■ Action item:
Where a line of the data below has the string "deessViews", copy that line.

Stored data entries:
/-- DEESS (rule R42). -/
def deessViews : List (View Deess) :=
  [.raw (·.P.freq) (fun u w => { u with P.freq := w }),
   .raw (·.P.threshDb) (fun u w => { u with P.threshDb := w }),
   .raw (·.P.ratio) (fun u w => { u with P.ratio := w }),
   .raw (·.P.attackMs) (fun u w => { u with P.attackMs := w }),
   .raw (·.P.releaseMs) (fun u w => { u with P.releaseMs := w }),
   .raw (·.P.maxRedDb) (fun u w => { u with P.maxRedDb := w }),
   .raw (·.C.thLin) (fun u w => { u with C.thLin := w }),
   .raw (·.C.expo) (fun u w => { u with C.expo := w }),
   .raw (·.C.floorG) (fun u w => { u with C.floorG := w }),
   .raw (·.C.a) (fun u w => { u with C.a := w }),
   .raw (·.C.r) (fun u w => { u with C.r := w }),
   .raw (·.C.xg) (fun u w => { u with C.xg := w }),
   .raw (·.C.xr) (fun u w => { u with C.xr := w }),
   .raw (·.C.xd) (fun u w => { u with C.xd := w }),
   deessCopy (·.xs1) (fun t w => { t with xs1 := w }),
   deessCopy (·.xs2) (fun t w => { t with xs2 := w }),
   deessCopy (·.envelope) (fun t w => { t with envelope := w })]

/-- COMP (rule R43). -/
def compViews : List (View Comp) :=
  [.raw (·.P.threshDb) (fun u w => { u with P.threshDb := w }),
   .raw (·.P.ratio) (fun u w => { u with P.ratio := w }),
   .raw (·.P.kneeDb) (fun u w => { u with P.kneeDb := w }),
   .raw (·.P.attackMs) (fun u w => { u with P.attackMs := w }),
   .raw (·.P.releaseMs) (fun u w => { u with P.releaseMs := w }),
   .raw (·.P.makeupDb) (fun u w => { u with P.makeupDb := w }),
   .raw (·.C.slope) (fun u w => { u with C.slope := w }),
   .raw (·.C.a) (fun u w => { u with C.a := w }),
   .raw (·.C.r) (fun u w => { u with C.r := w }),
   .raw (·.C.makeupLin) (fun u w => { u with C.makeupLin := w }),
   .copy (·.gain) (fun u l => { u with gain := l }) F32.one id (fun _ w => some w)]

/-- FET (rule R44). -/
def fetViews : List (View Fet) :=
  [.raw (·.P.inputDb) (fun u w => { u with P.inputDb := w }),
   .raw (·.P.ratio) (fun u w => { u with P.ratio := w }),
   .raw (·.P.attackMs) (fun u w => { u with P.attackMs := w }),
   .raw (·.P.releaseMs) (fun u w => { u with P.releaseMs := w }),
   .coded (fun u => flagWord u.P.autoMakeup) flagOf (fun u b => { u with P.autoMakeup := b }),
   .raw (·.K.threshOffsetDb) (fun u w => { u with K.threshOffsetDb := w }),
   .raw (·.C.drive) (fun u w => { u with C.drive := w }),
   .raw (·.K.thLin) (fun u w => { u with K.thLin := w }),
   .raw (·.C.expo) (fun u w => { u with C.expo := w }),
   .raw (·.C.makeup) (fun u w => { u with C.makeup := w }),
   .raw (·.C.a) (fun u w => { u with C.a := w }),
   .raw (·.C.r) (fun u w => { u with C.r := w }),
   .copy (·.envelope) (fun u l => { u with envelope := l }) F32.zero id (fun _ w => some w)]

/-- A register in a channel of SAT. -/
def satCopy (get : SatS → Word) (set : SatS → Word → SatS) : View Sat :=
  .copy (·.ch) (fun u l => { u with ch := l }) SatS.fresh get (fun t w => some (set t w))

/-- SAT (rules R45, R48). -/
def satViews : List (View Sat) :=
  [.raw (·.P.drive) (fun u w => { u with P.drive := w }),
   .coded (fun u => satTypeWord u.P.type) satTypeOf (fun u t => { u with P.type := t }),
   .raw (·.driveScale) (fun u w => { u with driveScale := w }),
   .raw (·.C.pre.b0) (fun u w => { u with C.pre.b0 := w }),
   .raw (·.C.pre.b1) (fun u w => { u with C.pre.b1 := w }),
   .raw (·.C.pre.b2) (fun u w => { u with C.pre.b2 := w }),
   .raw (·.C.pre.a1) (fun u w => { u with C.pre.a1 := w }),
   .raw (·.C.pre.a2) (fun u w => { u with C.pre.a2 := w }),
   .raw (·.C.post.b0) (fun u w => { u with C.post.b0 := w }),
   .raw (·.C.post.b1) (fun u w => { u with C.post.b1 := w }),
   .raw (·.C.post.b2) (fun u w => { u with C.post.b2 := w }),
   .raw (·.C.post.a1) (fun u w => { u with C.post.a1 := w }),
   .raw (·.C.post.a2) (fun u w => { u with C.post.a2 := w }),
   satCopy (·.pre.x1) (fun t w => { t with pre.x1 := w }),
   satCopy (·.pre.x2) (fun t w => { t with pre.x2 := w }),
   satCopy (·.pre.y1) (fun t w => { t with pre.y1 := w }),
   satCopy (·.pre.y2) (fun t w => { t with pre.y2 := w }),
   satCopy (·.post.x1) (fun t w => { t with post.x1 := w }),
   satCopy (·.post.x2) (fun t w => { t with post.x2 := w }),
   satCopy (·.post.y1) (fun t w => { t with post.y1 := w }),
   satCopy (·.post.y2) (fun t w => { t with post.y2 := w })]

/-- A register in a channel of PITCH. -/
def pitchCopy (get : PitchS → Word) (set : PitchS → Word → Option PitchS) : View Pitch :=
  .copy (·.ch) (fun u l => { u with ch := l }) ⟨0, 0, .unsized⟩ get set

/-- PITCH (rule R46). -/
def pitchViews : List (View Pitch) :=
  [.raw (·.P.amount) (fun u w => { u with P.amount := w }),
   .raw (·.P.windowMs) (fun u w => { u with P.windowMs := w }),
   .raw (·.C.ratio) (fun u w => { u with C.ratio := w }),
   .raw (·.C.step) (fun u w => { u with C.step := w }),
   .raw (·.C.win) (fun u w => { u with C.win := w }),
   pitchCopy (·.wpos) (fun t w => (cursorOf t.mem.cap w).map (fun v => { t with wpos := v })),
   pitchCopy (·.phase) (fun t w => some { t with phase := w })]

/-- A register in a channel of DLY. -/
def dlyCopy (get : DlyS → Word) (set : DlyS → Word → Option DlyS) : View Dly :=
  .copy (·.ch) (fun u l => { u with ch := l }) ⟨0, 0, .unsized⟩ get set

/-- DLY (rule R47). -/
def dlyViews : List (View Dly) :=
  [.raw (·.P.timeMs) (fun u w => { u with P.timeMs := w }),
   .raw (·.P.feedback) (fun u w => { u with P.feedback := w }),
   .raw (·.P.mix) (fun u w => { u with P.mix := w }),
   .raw (·.target) (fun u w => { u with target := w }),
   dlyCopy (·.current) (fun t w => some { t with current := w }),
   dlyCopy (·.wpos) (fun t w => (cursorOf t.mem.cap w).map (fun v => { t with wpos := v }))]

/-- A register in a channel of RVS. -/
def rvsCopy (get : RvsS → Word) (set : RvsS → Word → Option RvsS) : View Rvs :=
  .copy (·.ch) (fun u l => { u with ch := l }) ⟨[], []⟩ get set

/-- Comb `i` of a channel. -/
def RvsS.comb (s : RvsS) (i : Nat) : RvsComb := s.combs.getD i ⟨0, 0, .unsized⟩

/-- Allpass `j` of a channel. -/
def RvsS.ap (s : RvsS) (j : Nat) : RvsAp := s.aps.getD j ⟨0, .unsized⟩

/-- RVS (rule R49). -/
def rvsViews : List (View Rvs) :=
  [.raw (·.P.room) (fun u w => { u with P.room := w }),
   .raw (·.P.damp) (fun u w => { u with P.damp := w }),
   .raw (·.P.mix) (fun u w => { u with P.mix := w })] ++
  (List.range 8).map (fun i => .fixed (fun u => u.clen.getD i 0)) ++
  (List.range 4).map (fun j => .fixed (fun u => u.alen.getD j 0)) ++
  (List.range 8).map (fun i => rvsCopy (fun t => (t.comb i).idx)
    (fun t w => (cursorOf (t.comb i).mem.cap w).map
      (fun v => { t with combs := t.combs.set i { t.comb i with idx := v } }))) ++
  (List.range 8).map (fun i => rvsCopy (fun t => (t.comb i).filt)
    (fun t w => some { t with combs := t.combs.set i { t.comb i with filt := w } })) ++
  (List.range 4).map (fun j => rvsCopy (fun t => (t.ap j).idx)
    (fun t w => (cursorOf (t.ap j).mem.cap w).map
      (fun v => { t with aps := t.aps.set j { t.ap j with idx := v } })))

/-- A register in a channel of FDN. -/
def fdnCopy (get : FdnS → Word) (set : FdnS → Word → Option FdnS) : View Fdn :=
  .copy (·.ch) (fun u l => { u with ch := l }) ⟨0, [], []⟩ get set

/-- FDN (rule R50). -/
def fdnViews : List (View Fdn) :=
  [.raw (·.P.size) (fun u w => { u with P.size := w }),
   .raw (·.P.damp) (fun u w => { u with P.damp := w }),
   .raw (·.P.mix) (fun u w => { u with P.mix := w }),
   .raw (·.C.fbgain) (fun u w => { u with C.fbgain := w })] ++
  (List.range 8).map (fun i => .fixed (fun u => u.C.len.getD i 0)) ++
  [fdnCopy (·.wpos)
    (fun t w => (cursorOf (t.lb.headD .unsized).cap w).map (fun v => { t with wpos := v }))] ++
  (List.range 8).map (fun i => fdnCopy (fun t => t.lp.getD i 0) (fun t w => some { t with lp := t.lp.set i w }))

/-- A register in a pair of WID, which RD and WR address by its even channel (rule R118). -/
def widPair (get : WidS → Word) (set : WidS → Word → WidS) : View Wid :=
  ⟨fun u c => get (u.pairs.getD (c / 2) WidS.fresh),
   fun u c w => some { u with pairs := u.pairs.set (c / 2) (set (u.pairs.getD (c / 2) WidS.fresh) w) }⟩

/-- WID (rule R51). -/
def widViews : List (View Wid) :=
  [.raw (·.P.width) (fun u w => { u with P.width := w }),
   .raw (·.P.bassFreq) (fun u w => { u with P.bassFreq := w }),
   .coded (fun u => flagWord u.P.monoBass) flagOf (fun u b => { u with P.monoBass := b }),
   .raw (·.k) (fun u w => { u with k := w }),
   widPair (·.lpm) (fun t w => { t with lpm := w }),
   widPair (·.lps) (fun t w => { t with lps := w })]

/-- A register in a channel of OS. -/
def osCopy (get : OsS → Word) (set : OsS → Word → OsS) : View Os :=
  .copy (·.ch) (fun u l => { u with ch := l }) OsS.fresh get (fun t w => some (set t w))

/-- OS (rule R52). -/
def osViews : List (View Os) :=
  (List.range 16).map (fun k => osCopy (fun t => t.uph.getD k 0) (fun t w => { t with uph := t.uph.set k w })) ++
  (List.range 64).map (fun j => osCopy (fun t => t.dnh.getD j 0) (fun t w => { t with dnh := t.dnh.set j w }))

/-- A register in a channel of LIM. -/
def limCopy (get : LimS → Word) (set : LimS → Word → Option LimS) : View Lim :=
  .copy (·.ch) (fun u l => { u with ch := l }) ⟨0, 0, .unsized⟩ get set

/-- LIM (rule R53). -/
def limViews : List (View Lim) :=
  [.raw (·.P.ceilingDb) (fun u w => { u with P.ceilingDb := w }),
   .raw (·.P.releaseMs) (fun u w => { u with P.releaseMs := w }),
   .raw (·.P.lookaheadMs) (fun u w => { u with P.lookaheadMs := w }),
   .raw (·.C.ceilLin) (fun u w => { u with C.ceilLin := w }),
   .raw (·.C.rel) (fun u w => { u with C.rel := w }),
   .fixed (·.C.la),
   limCopy (·.wpos) (fun t w => (cursorOf t.lb.cap w).map (fun v => { t with wpos := v })),
   limCopy (·.genv) (fun t w => some { t with genv := w })]

/-- A register in a channel of XN. -/
def xnCopy (get : Six → Word) (set : Six → Word → Six) : View Xn :=
  .copy (·.lps) (fun u l => { u with lps := l }) Six.zero get (fun t w => some (set t w))

/-- XN (rule R54). -/
def xnViews : List (View Xn) :=
  [.raw (·.P.targetRmsDb) (fun u w => { u with P.targetRmsDb := w }),
   .raw (·.P.fMudLo) (fun u w => { u with P.fMudLo := w }),
   .raw (·.P.fMudHi) (fun u w => { u with P.fMudHi := w }),
   .raw (·.P.fCoreLo) (fun u w => { u with P.fCoreLo := w }),
   .raw (·.P.fCoreHi) (fun u w => { u with P.fCoreHi := w }),
   .raw (·.P.fScrLo) (fun u w => { u with P.fScrLo := w }),
   .raw (·.P.fScrHi) (fun u w => { u with P.fScrHi := w }),
   .raw (·.klp.v0) (fun u w => { u with klp.v0 := w }),
   .raw (·.klp.v1) (fun u w => { u with klp.v1 := w }),
   .raw (·.klp.v2) (fun u w => { u with klp.v2 := w }),
   .raw (·.klp.v3) (fun u w => { u with klp.v3 := w }),
   .raw (·.klp.v4) (fun u w => { u with klp.v4 := w }),
   .raw (·.klp.v5) (fun u w => { u with klp.v5 := w }),
   xnCopy (·.v0) (fun t w => { t with v0 := w }),
   xnCopy (·.v1) (fun t w => { t with v1 := w }),
   xnCopy (·.v2) (fun t w => { t with v2 := w }),
   xnCopy (·.v3) (fun t w => { t with v3 := w }),
   xnCopy (·.v4) (fun t w => { t with v4 := w }),
   xnCopy (·.v5) (fun t w => { t with v5 := w }),
   .raw (·.acc.n) (fun u w => { u with acc.n := w }),
   .raw (·.acc.sumsq) (fun u w => { u with acc.sumsq := w }),
   .raw (·.acc.peak) (fun u w => { u with acc.peak := w }),
   .raw (·.acc.sumsqMud) (fun u w => { u with acc.sumsqMud := w }),
   .raw (·.acc.sumsqCore) (fun u w => { u with acc.sumsqCore := w }),
   .raw (·.acc.sumsqScr) (fun u w => { u with acc.sumsqScr := w }),
   .raw (·.out.preGain) (fun u w => { u with out.preGain := w }),
   .raw (·.out.alGainDb) (fun u w => { u with out.alGainDb := w }),
   .raw (·.out.compThOffDb) (fun u w => { u with out.compThOffDb := w }),
   .raw (·.out.eqMudCutDb) (fun u w => { u with out.eqMudCutDb := w }),
   .raw (·.out.satDriveScale) (fun u w => { u with out.satDriveScale := w })]

/-- PIPE: the P registers under the check of rule R387, the latched copies (log entry 17), the read-only registers,
and `STATUS`, which a written one clears (rules R66, R69, R401). -/
def pipeViews (p : Params) : List (View Pipe) :=
  [.coded (·.P.en) (fun w => accept (enOk w) w) (fun u w => { u with P.en := w }),
   .coded (·.P.sel) (fun w => accept (selOk w) w) (fun u w => { u with P.sel := w }),
   .coded (·.P.eqKind) (fun w => accept (bandMaskOk p w) w) (fun u w => { u with P.eqKind := w }),
   .coded (·.P.eqBandEn) (fun w => accept (bandMaskOk p w) w) (fun u w => { u with P.eqBandEn := w }),
   .coded (·.P.eqMudBand) (fun w => accept (mudBandOk p w) w) (fun u w => { u with P.eqMudBand := w }),
   .raw (·.L.en) (fun u w => { u with L.en := w }),
   .raw (·.L.sel) (fun u w => { u with L.sel := w }),
   .raw (·.L.eqKind) (fun u w => { u with L.eqKind := w }),
   .raw (·.L.eqBandEn) (fun u w => { u with L.eqBandEn := w }),
   .raw (·.L.eqMudBand) (fun u w => { u with L.eqMudBand := w }),
   .fixed (·.fs),
   .fixed (fun u => flagWord u.osEn),
   .fixed (fun u => flagWord u.inBlock),
   .fixed (·.latency),
   .raw (·.status) (fun u w => { u with status := u.status &&& ~~~w })]

/-! ### One address -/

/-- What RD and WR see at a register address: the lifecycle of the unit or instance, the word, and the state with the
register written where it accepts the word. -/
structure Access where
  life : Life
  value : Word
  write : Word → Option State

/-- The access to register `r`, copy `c`, of a unit: `UFLAGS` and `FS_EFF` (rule R33), or a register of its file. -/
def unitAccess {U : Type} (life : Life) (snap : Bool) (views : List (View U)) (u : U) (put : U → State)
    (c r : Nat) : Access where
  life := life
  value :=
    if r = 0xF0 then uflagsWord life snap
    else if r = 0xF1 then life.fsEff
    else match views[r]? with
      | some v => v.get u c
      | none => 0
  write := fun w =>
    match views[r]? with
    | some v => (v.set u c w).map put
    | none => none

/-- The access to the register address `(u, c, i, r)` (rule R88). -/
def State.access (s : State) (u : UnitId) (c i r : Nat) : Access :=
  match u with
  | .env => unitAccess s.env.life false envViews s.env (fun v => { s with env := v }) c r
  | .bq => unitAccess (s.bqAt i).life false bqViews (s.bqAt i) (s.setBq i) c r
  | .svf => unitAccess (s.svfAt i).life false svfViews (s.svfAt i) (s.setSvf i) c r
  | .gate => unitAccess s.gate.life false gateViews s.gate (fun v => { s with gate := v }) c r
  | .agc => unitAccess s.agc.life false agcViews s.agc (fun v => { s with agc := v }) c r
  | .deess => unitAccess s.deess.life false deessViews s.deess (fun v => { s with deess := v }) c r
  | .comp => unitAccess s.comp.life false compViews s.comp (fun v => { s with comp := v }) c r
  | .fet => unitAccess s.fet.life false fetViews s.fet (fun v => { s with fet := v }) c r
  | .sat => unitAccess s.sat.life false satViews s.sat (fun v => { s with sat := v }) c r
  | .pitch => unitAccess s.pitch.life false pitchViews s.pitch (fun v => { s with pitch := v }) c r
  | .dly => unitAccess s.dly.life s.dly.snap dlyViews s.dly (fun v => { s with dly := v }) c r
  | .rvs => unitAccess s.rvs.life false rvsViews s.rvs (fun v => { s with rvs := v }) c r
  | .fdn => unitAccess s.fdn.life false fdnViews s.fdn (fun v => { s with fdn := v }) c r
  | .wid => unitAccess s.wid.life false widViews s.wid (fun v => { s with wid := v }) c r
  | .os => unitAccess s.os.life false osViews s.os (fun v => { s with os := v }) c r
  | .lim => unitAccess s.lim.life false limViews s.lim (fun v => { s with lim := v }) c r
  | .xn => unitAccess s.xn.life false xnViews s.xn (fun v => { s with xn := v }) c r
  | .pipe => unitAccess s.pipe.life false (pipeViews s.params) s.pipe (fun v => { s with pipe := v }) c r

■ Expected output:
def deessViews : List (View Deess) :=
  | .deess => unitAccess s.deess.life false deessViews s.deess (fun v => { s with deess := v }) c r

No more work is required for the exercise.